Measuring accuracy of the models

Maximizing precision will minimize false-positive errors. The intuition for precision is that it is not concerned with false negatives and it minimizes false positives. On the other hand, maximizing recall will minimize the false-negative errors. The intuition for recall is that it is not concerned with false positives and it minimizes false negatives.

F-measure

F-Measure or F-Score provides a way to combine both precision and recall into a single measure that captures both properties, giving each the same weighting.

This is the harmonic mean of the two fractions – precision and recall. The F-measure balances the precision and recall. The result is a value between 0.0 for the worst F-measure and 1.0 for a perfect F-measure.

In some cases, we might be interested in an F-measure with more attention put on precision, such as when false positives are more important to minimize, but false negatives are still important. In other cases, we might be interested in an F-measure with more attention put on recall, such as when false negatives are more important to minimize, but false positives are still important.

Fbeta-measure

The Fbeta-measure is a generalization of the F-measure in the sense that it adds a configuration parameter called beta, in other words, an abstraction of the F-measure where the balance of precision and recall in the calculation of the harmonic mean is controlled by a coefficient called beta.

A default beta value is 1.0, which is the same as the F-measure. A smaller beta value than 1.0, such as 0.5, gives more weight to precision and less to recall, whereas a larger beta value than 1.0, such as 2.0, gives less weight to precision and more weight to recall in the calculation of the score.

The F0.5-measure is an example of the Fbeta-measure with a beta value of 0.5.

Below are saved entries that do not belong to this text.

/-- SqrtPassesZeroInfinityAndNanThrough: its clauses, with an allowed configuration. -/
theorem witness_pass_through :
    NanOk oneNanS ∧ classify fmtS 0x80000000#32 = .zero ∧
    (classify fmtS 0x7F800000#32 = .inf ∧ signField fmtS 0x7F800000#32 = 0#1) ∧
    classify fmtS 0xFF800001#32 = .nan := ⟨witness_NanOk.1, by decide, by decide, by decide⟩

/-- SqrtOfAnInvalidOperandIsANan: -infinity and the smallest negative subnormal. -/
theorem witness_invalid :
    NanOk oneNanS ∧ (signField fmtS 0xFF800000#32 = 1#1 ∧ classify fmtS 0xFF800000#32 = .inf) ∧
    (signField fmtS 0x80000001#32 = 1#1 ∧ classify fmtS 0x80000001#32 = .subnormal) ∧
    isInvalid fmtS 0xFF7FFFFF#32 = true ∧ isInvalid fmtD 0x8000000000000001#64 = true :=
  ⟨witness_NanOk.1, by decide, by decide, by decide, by decide⟩

/-- NanChoicesAreExactlyTheNanPatterns: the NaN of the smallest and of the largest choice. -/
theorem witness_nan_patterns :
    classify fmtS 0x7F800001#32 = .nan ∧ classify fmtS 0xFFFFFFFF#32 = .nan ∧
    classify fmtD 0xFFF0000000000001#64 = .nan := by decide

set_option maxRecDepth 4096 in
/-- OnlyNanResultsDependOnTheConfiguration: two allowed configurations and a result that is no NaN. -/
theorem witness_two_configurations :
    NanOk oneNanS ∧ NanOk otherNanS ∧ classify fmtS (sqrt fmtS oneNanS 0x40A00000#32) ≠ .nan :=
  ⟨witness_NanOk.1, witness_NanOk.2, by decide⟩

/-- RecurrenceInvariant, WorkingValuesAreBounded, RoundingGivesTheNearestInteger: the smallest and the largest start
of format S, the first and the last iteration, and each way a loop can end. -/
theorem witness_starts :
    (2 ^ fmtS.mw ≤ 0x800000 ∧ 0x800000 < 2 ^ (fmtS.mw + 2) ∧ 0x800000 ≤ 2 ^ (fmtS.mw + 2) - 2) ∧
    (2 ^ fmtS.mw ≤ 0x1FFFFFE ∧ 0x1FFFFFE ≤ 2 ^ (fmtS.mw + 2) - 2) ∧ 0 ≤ fmtS.mw + 1 ∧ 25 ≤ niter fmtS ∧
    (workRun (workStart fmtS 0x800000) (niter fmtS)).ix = 0 ∧
    ((workRun (workStart fmtS 0xA00000) (niter fmtS)).ix ≠ 0 ∧
      (workRun (workStart fmtS 0xA00000) (niter fmtS)).q % 2 = 1) ∧
    ((workRun (workStart fmtS 0x1FFFFFE) (niter fmtS)).ix ≠ 0 ∧
      (workRun (workStart fmtS 0x1FFFFFE) (niter fmtS)).q % 2 = 0) := by decide

/-- WorkingValuesAreBounded, OperandIsNormalisedAndItsExponentHalved, ReassemblyFormsAgree, ClassOfTheResult,
PerfectSquaresMonotonicityAndClass: positive operands of both classes, with odd and even exponents. -/
theorem witness_positive :
    (signField fmtS 0x00000001#32 = 0#1 ∧ classify fmtS 0x00000001#32 = .subnormal ∧ normExp fmtS 0x00000001#32 % 2 = 1) ∧
    (signField fmtS 0x00000002#32 = 0#1 ∧ classify fmtS 0x00000002#32 = .subnormal ∧ normExp fmtS 0x00000002#32 % 2 = 0) ∧
    (signField fmtS 0x7F7FFFFF#32 = 0#1 ∧ classify fmtS 0x7F7FFFFF#32 = .normal ∧ normExp fmtS 0x7F7FFFFF#32 % 2 = 1) ∧
    (signField fmtS 0x00800000#32 = 0#1 ∧ classify fmtS 0x00800000#32 = .normal ∧ normExp fmtS 0x00800000#32 % 2 = 0) ∧
    (classify fmtD 0x0000000000000001#64 = .subnormal ∧ normExp fmtD 0x0000000000000001#64 % 2 = 0) ∧
    (classify fmtD 0x7FEFFFFFFFFFFFFF#64 = .normal ∧ normExp fmtD 0x7FEFFFFFFFFFFFFF#64 % 2 = 1) := by decide

/-- RootIsCorrectlyRounded: the value of 4.0, the root's, and another number of the format. -/
theorem witness_root :
    valueOf fmtS 0x40800000#32 = .finite 4 ∧ (0 : ℚ) < 4 ∧
    valueOf fmtS (sqrt fmtS oneNanS 0x40800000#32) = .finite 2 ∧
    (valueOf fmtS 0x80000000#32).rat? = some 0 ∧ (0 : ℚ) ≠ 2 := by
  have value (x : BitVec 32) (e : Nat) (he : expField fmtS x = BitVec.ofNat 8 (127 + e)) (hf : mantField fmtS x = 0#23)
      (hs : signField fmtS x = 0#1) (h : e < 100) : valueOf fmtS x = .finite (2 ^ e) := by
    have hb : (bias fmtS : Int) = 127 := rfl
    have hn : (BitVec.ofNat 8 (127 + e)).toNat = 127 + e := by
      rw [BitVec.toNat_ofNat]; exact Nat.mod_eq_of_lt (by omega)
    have hc : classify fmtS x = .normal := by
      simp only [classify, classOf, he, hn, emaxField]
      rw [if_neg (by omega), if_neg (by omega)]
    simp only [valueOf, hc, he, hn, hf, hs, hb, signFactor, FpValue.finite.injEq]
    rw [show ((127 + e : Nat) : Int) - 127 = (e : Int) by omega, zpow_natCast]
    norm_num
  refine ⟨?_, by norm_num, ?_, rfl, by norm_num⟩
  · rw [value _ 2 (by decide) (by decide) (by decide) (by decide)]; norm_num
  · rw [show sqrt fmtS oneNanS 0x40800000#32 = 0x40000000#32 by decide,
      value _ 1 (by decide) (by decide) (by decide) (by decide)]; norm_num

/-- PerfectSquaresMonotonicityAndClass: the operand and the root of a perfect square (their values are those of
`witness_root`), and an operand below another, at both ends. -/
theorem witness_square :
    (signField fmtS 0x40800000#32 = 0#1 ∧ signField fmtS 0x40000000#32 = 0#1) ∧
    ((valueOf fmtS 0x00000000#32).rat? = some 0 ∧ (valueOf fmtS 0x00000000#32).rat? = some ((0 : ℚ) ^ 2)) ∧
    (classify fmtS 0x00000000#32 ≠ .nan ∧ classify fmtS 0x7F800000#32 ≠ .nan ∧ 0x00000000#32 < 0x7F800000#32) :=
  ⟨by decide, ⟨rfl, by norm_num [valueOf, show classify fmtS 0x00000000#32 = .zero by decide, FpValue.rat?]⟩, by decide⟩

/-- SqrtSMeetsItsContract, SqrtDMeetsItsContract: both ends of the range, and the answers of two operands. -/
theorem witness_contract (s : State) :
    (0x00000001#32 ≤ 0x00000001#32 ∧ 0x00000001#32 ≤ 0x7F7FFFFF#32 ∧ 0x7F7FFFFF#32 ≤ 0x7F7FFFFF#32) ∧
    exec (.sqrtS 0x00000001#32) s = .next (s.answered (.sqrtS (sqrt fmtS blockNanS 0x00000001#32))) ∧
    exec (.sqrtS 0x7F7FFFFF#32) s = .next (s.answered (.sqrtS (sqrt fmtS blockNanS 0x7F7FFFFF#32))) ∧
    (0x0000000000000001#64 ≤ 0x7FEFFFFFFFFFFFFF#64 ∧ 0x7FEFFFFFFFFFFFFF#64 ≤ 0x7FEFFFFFFFFFFFFF#64) ∧
    exec (.sqrtD 0x0000000000000001#64) s = .next (s.answered (.sqrtD (sqrt fmtD blockNanD 0x0000000000000001#64))) ∧
    exec (.sqrtD 0x7FEFFFFFFFFFFFFF#64) s = .next (s.answered (.sqrtD (sqrt fmtD blockNanD 0x7FEFFFFFFFFFFFFF#64))) :=
  ⟨by decide, rfl, rfl, by decide, rfl, rfl⟩

/-- UpperHalfOfTheBusIsIgnoredForS: both values of the format field, under either unit. -/
theorem witness_format_field :
    opFmt 0b00#2 = false ∧ opFmt 0b10#2 = false ∧ opFmt 0b01#2 = true ∧ opFmt 0b11#2 = true := by decide

/-- DecodeAndEncodeAgree: two canonical requests for one instruction. -/
theorem witness_canonical :
    Request.canonical { op := 0b10#2, a := 0x00000000FFFFFFFF#64 } = true ∧
    Request.canonical (encode (.decS 0xFFFFFFFF#32)) = true ∧
    decode { op := 0b10#2, a := 0x00000000FFFFFFFF#64 } = decode (encode (.decS 0xFFFFFFFF#32)) := by decide

/-- StepPerformsTheOldestRequest: a state with two requests, and one with none. -/
theorem witness_requests :
    (State.requests { requests := [encode (.decS 1#32), encode (.sqrtD 0#64)], responses := [] } =
      encode (.decS 1#32) :: [encode (.sqrtD 0#64)]) ∧ State.reset.requests = [] := ⟨rfl, rfl⟩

It has the effect of raising the importance of precision and lowering the importance of recall.

If maximizing precision minimizes false positives, and maximizing recall minimizes false negatives, then the F0.5-measure puts more attention on minimizing false positives than minimizing false negatives.

Our models

All our models run through these formulas and are constantly reviewed to make sure output is optimal. All of our models meet or exceed the following criteria:

The average precision of all predicted categories is greater than or equal to 0.8.
Each individual category has a precision that is greater than or equal to 0.6.
Each model is optimized with a beta equal to 0.5 in FBeta (precision is roughly twice as important as recall).

As new categories are evaluated, we ensure that the above criteria are strictly adhered to ensure that the quality of our predictions remain consistent across all models and all categories within each model.